-- SOURCE MATERIAL follows --
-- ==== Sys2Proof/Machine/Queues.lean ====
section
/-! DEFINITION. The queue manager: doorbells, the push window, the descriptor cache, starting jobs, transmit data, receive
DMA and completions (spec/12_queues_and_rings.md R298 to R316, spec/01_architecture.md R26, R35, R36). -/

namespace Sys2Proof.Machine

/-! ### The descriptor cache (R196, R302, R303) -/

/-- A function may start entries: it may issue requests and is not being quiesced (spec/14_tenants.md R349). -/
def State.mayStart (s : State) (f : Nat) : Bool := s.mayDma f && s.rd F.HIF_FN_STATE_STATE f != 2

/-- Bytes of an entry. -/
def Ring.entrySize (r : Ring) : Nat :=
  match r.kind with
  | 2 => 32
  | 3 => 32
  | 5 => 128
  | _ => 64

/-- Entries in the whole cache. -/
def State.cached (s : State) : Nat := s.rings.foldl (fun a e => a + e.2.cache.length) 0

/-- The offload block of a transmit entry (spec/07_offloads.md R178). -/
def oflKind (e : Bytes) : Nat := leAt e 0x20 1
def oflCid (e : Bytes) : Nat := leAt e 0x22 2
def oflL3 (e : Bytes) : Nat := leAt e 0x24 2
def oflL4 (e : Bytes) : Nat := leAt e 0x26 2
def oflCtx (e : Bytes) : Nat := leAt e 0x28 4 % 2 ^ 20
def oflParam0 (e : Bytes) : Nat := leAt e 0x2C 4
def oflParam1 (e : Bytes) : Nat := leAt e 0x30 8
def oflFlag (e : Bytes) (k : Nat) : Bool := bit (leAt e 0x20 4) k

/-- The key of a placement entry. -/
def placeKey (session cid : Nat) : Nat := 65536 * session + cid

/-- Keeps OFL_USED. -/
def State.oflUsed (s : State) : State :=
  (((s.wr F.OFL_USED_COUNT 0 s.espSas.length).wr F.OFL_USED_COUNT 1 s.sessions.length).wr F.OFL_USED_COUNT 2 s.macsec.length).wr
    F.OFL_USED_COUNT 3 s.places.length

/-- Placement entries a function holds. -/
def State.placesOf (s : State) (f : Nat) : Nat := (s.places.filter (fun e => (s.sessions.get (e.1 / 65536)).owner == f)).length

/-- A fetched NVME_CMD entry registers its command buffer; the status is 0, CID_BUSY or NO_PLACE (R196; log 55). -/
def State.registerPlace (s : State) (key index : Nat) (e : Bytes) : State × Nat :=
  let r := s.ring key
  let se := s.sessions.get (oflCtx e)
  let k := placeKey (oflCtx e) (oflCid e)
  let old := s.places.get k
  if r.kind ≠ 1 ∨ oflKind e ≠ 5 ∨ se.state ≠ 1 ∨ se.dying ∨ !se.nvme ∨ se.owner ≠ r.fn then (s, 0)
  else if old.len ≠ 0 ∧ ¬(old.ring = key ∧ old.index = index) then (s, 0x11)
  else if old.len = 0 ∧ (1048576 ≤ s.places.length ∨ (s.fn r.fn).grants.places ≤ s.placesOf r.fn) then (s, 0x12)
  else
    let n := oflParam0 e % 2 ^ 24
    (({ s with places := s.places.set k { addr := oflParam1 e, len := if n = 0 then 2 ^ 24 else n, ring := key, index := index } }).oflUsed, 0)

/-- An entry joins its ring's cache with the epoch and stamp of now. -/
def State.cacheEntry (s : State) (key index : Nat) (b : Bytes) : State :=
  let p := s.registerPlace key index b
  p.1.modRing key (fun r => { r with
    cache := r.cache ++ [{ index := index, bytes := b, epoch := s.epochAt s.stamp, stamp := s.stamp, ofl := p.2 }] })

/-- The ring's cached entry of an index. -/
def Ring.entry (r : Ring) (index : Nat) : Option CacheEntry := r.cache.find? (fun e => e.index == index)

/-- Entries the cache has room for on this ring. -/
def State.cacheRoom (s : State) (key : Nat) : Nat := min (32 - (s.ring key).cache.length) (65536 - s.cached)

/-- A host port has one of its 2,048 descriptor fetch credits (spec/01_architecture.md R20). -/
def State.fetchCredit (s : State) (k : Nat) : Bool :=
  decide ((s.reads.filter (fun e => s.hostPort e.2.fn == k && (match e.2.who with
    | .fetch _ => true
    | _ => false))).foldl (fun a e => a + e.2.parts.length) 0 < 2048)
-- SOURCE MATERIAL concluded --
◆ **PROBLEM TO WORK ON**:
Where the word "leAt" shows up in a line of the entries above, copy that line.

◆ **ANSWER SECTION**:
def oflKind (e : Bytes) : Nat := leAt e 0x20 1
def oflCid (e : Bytes) : Nat := leAt e 0x22 2
def oflL3 (e : Bytes) : Nat := leAt e 0x24 2
def oflL4 (e : Bytes) : Nat := leAt e 0x26 2
def oflCtx (e : Bytes) : Nat := leAt e 0x28 4 % 2 ^ 20
def oflParam0 (e : Bytes) : Nat := leAt e 0x2C 4
def oflParam1 (e : Bytes) : Nat := leAt e 0x30 8
def oflFlag (e : Bytes) (k : Nat) : Bool := bit (leAt e 0x20 4) k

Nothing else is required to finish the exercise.